Data listing below:
-- ==== Sys2Proof/Machine/Stakes.lean ====
section
/-! DEFINITION. Stakes: the banks of the quarters and of the system controller, their requests and the bank cycle
that answers them (R502 to R505, R511). -/

namespace Sys2Proof.Machine

/-! ### Names (R502) -/

/-- The requester ID of a context. -/
def requester (k c : Nat) : Nat := if k = 48 then c else 0x10 + 32 * k + c

/-- The core and context of a requester ID. -/
def requesterCore (r : Nat) : Nat × Nat := if r < 0x10 then (48, r) else ((r - 0x10) / 32, (r - 0x10) % 32)

/-- A bank a core can select: an engine its own quarter's (0) or the system controller's (1), the system controller all
five. -/
def stakeBankOk (k bank : Nat) : Bool := if k = 48 then bank < 5 else k < 48 && bank < 2

/-- The bank of a selection: a quarter, or 4 for the system controller. -/
def stakeBank (k : Nat) (sel : Word) : Nat :=
  if k = 48 then sel.toNat / 8192 else if sel.toNat / 8192 = 1 then 4 else k / 12

/-- The number of a selected stake. -/
def stakeNo (k : Nat) (sel : Word) : Nat := 64 * stakeBank k sel + sel.toNat % 64

def State.stake (s : State) (n : Nat) : Stake := s.stakes.get n {}
def State.setStake (s : State) (n : Nat) (x : Stake) : State := { s with stakes := s.stakes.set n x }

/-! ### Requests (R503, R505) -/

/-- A request reaches a bank. -/
def State.askBank (s : State) (bank : Nat) (a : StakeAsk) : State :=
  { s with stakeAsks := s.stakeAsks.set bank (s.stakeAsks.get bank [] ++ [a]) }

/-- A read of STK_ACQ or STK_PEEK by the running context: the request, and the suspension until its answer; `dest` is
the D-space word that takes the answer (R505). -/
def State.readStake (s : State) (k : Nat) (acquire : Bool) (dest : Option Nat) : State :=
  let x := s.core k
  let n := stakeNo k x.here.stkSel
  let r := requester k x.cur
  (s.askBank (n / 64) (if acquire then .acquire r n else .peek r n)).setCore k (x.suspend k (.stake acquire dest))

/-- A write of STK_REL by context `c`: it waits for the block moves the context has posted (R505). -/
def State.writeStkRel (s : State) (k c : Nat) : State :=
  let x := (s.core k).ctx c
  let n := stakeNo k x.stkSel
  s.askBank (n / 64) (.release (requester k c) n (x.moves.map (·.tag)))

/-- A block move of a context ends: the releases that waited for it wait no longer (R505). -/
def State.releaseAfter (s : State) (k c tag : Nat) : State :=
  { s with
    stakeAsks := s.stakeAsks.map fun (b, l) => (b, l.map fun a => match a with
      | .release r n after => .release r n (if r = requester k c then after.filter (· ≠ tag) else after)
      | a => a) }

/-- An engine's island is reset: every bank releases its stakes, and its own requests are gone (R504). -/
def State.resetStakes (s : State) (e : Nat) : State :=
  let mine := fun r => decide ((requesterCore r).1 = e) && decide (0x10 ≤ r)
  let kept : List StakeAsk → List StakeAsk := fun l => l.filter fun a => match a with
    | .acquire r _ => !mine r
    | .peek r _ => !mine r
    | .release r _ _ => !mine r
    | .islandReset _ _ => true
  [0, 1, 2, 3, 4].foldl
    (fun (s : State) b => s.askBank b (.islandReset (requester e 0) (requester e 31)))
    { s with stakeAsks := s.stakeAsks.map fun (b, l) => (b, kept l) }

/-! ### The bank cycle (R503, R504, R511) -/

/-- A stake released by its owner's reset: STALE, with its packets (R504, R511). -/
def State.staleRelease (s : State) (n owner : Nat) : State :=
  let bank := n / 64
  let payload := [s.time32 * 2 ^ 32 + bank * 2 ^ 29 + n % 64 * 2 ^ 16 + owner]
  let src := if bank < 4 then 0x20 + bank else 0x30
  let s1 := s.setStake n { owner := none, stale := true }
  let s2 := if bank < 4 then s1.toQuarter 0x11 src payload bank else s1
  s2.toDevice 0x11 src payload

/-- A release is applied. -/
def State.applyRelease (s : State) (bank : Nat) : StakeAsk → State
  | .release r n [] => if (s.stake n).owner = some r then s.setStake n {} else s
  | .islandReset lo hi => (List.range 64).foldl (fun (s : State) i =>
      match (s.stake (64 * bank + i)).owner with
      | some o => if lo ≤ o && o ≤ hi then s.staleRelease (64 * bank + i) o else s
      | none => s) s
  | _ => s

/-- The answer of a bank reaches the context that waits for it; its word is not one that a later instruction has written
(R453). -/
def State.answerStake (s : State) (r : Nat) (v : Word) : State :=
  let (k, c) := requesterCore r
  let x := s.core k
  let y := x.ctx c
  match y.suspended with
  | some (.stake _ dest) =>
    let x1 := x.setCtx c { y with stkData := v, stkAnswered := true }
    let x2 := match dest with
      | some a => x1.putD a v
      | none => x1
    (s.setCore k (x2.resume k c)).emit (.coreRead k v)
  | _ => s

/-- STK_ACQ as it answers a requester, and the stake after it: GRANTED, GRANTED-STALE, BUSY or OWNED (R502). -/
def Stake.acquire (x : Stake) (r : Nat) : Word × Stake := match x.owner with
  | some o => if o = r then (BitVec.ofNat 16 (3 * 2 ^ 14 + r), x) else (BitVec.ofNat 16 (2 * 2 ^ 14 + o), x)
  | none => (BitVec.ofNat 16 (b2n x.stale * 2 ^ 14 + r), { x with owner := some r })

/-- STK_PEEK (R502). -/
def Stake.peek (x : Stake) : Word :=
  BitVec.ofNat 16 (b2n x.owner.isSome * 2 ^ 15 + b2n x.stale * 2 ^ 14 + x.owner.getD 0)

/-- The requester of a read. -/
def StakeAsk.reader : StakeAsk → Option Nat
  | .acquire r _ => some r
  | .peek r _ => some r
  | _ => none

/-- Reads in ascending requester ID (R503). -/
def insertAsk (a : StakeAsk) : List StakeAsk → List StakeAsk
  | [] => [a]
  | b :: t => if a.reader.getD 0 ≤ b.reader.getD 0 then a :: b :: t else b :: insertAsk a t

/-- An acquisition or a peek is applied and answered. -/
def State.applyRead (s : State) : StakeAsk → State
  | .acquire r n =>
    let (v, x) := (s.stake n).acquire r
    (s.setStake n x).answerStake r v
  | .peek r n => s.answerStake r (s.stake n).peek
  | _ => s

/-- A release that still waits for block moves. -/
def StakeAsk.waits : StakeAsk → Bool
  | .release _ _ (_ :: _) => true
  | _ => false

/-- STAKE_BANK_CYCLE (R503): releases first, the automatic ones included, then reads by requester ID. -/
def execStakeBankCycle (bank : Nat) (s : State) : Ans :=
  .next (
    let asks := s.stakeAsks.get bank []
    if 5 ≤ bank || asks = [] then s
    else
      let s1 : State := { s with stakeAsks := s.stakeAsks.set bank (asks.filter (·.waits)) }
      let s2 := (asks.filter fun a => a.reader.isNone).foldl (fun (s : State) a => s.applyRelease bank a) s1
      let reads := (asks.filter fun a => a.reader.isSome).foldr insertAsk []
      reads.foldl (fun (s : State) a => s.applyRead a) s2)

end Sys2Proof.Machine
end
End of Data listing.
Problem to solve >> Nothing but a number belongs in the answer, namely how many lines above include "controller".

Response to this task >> 3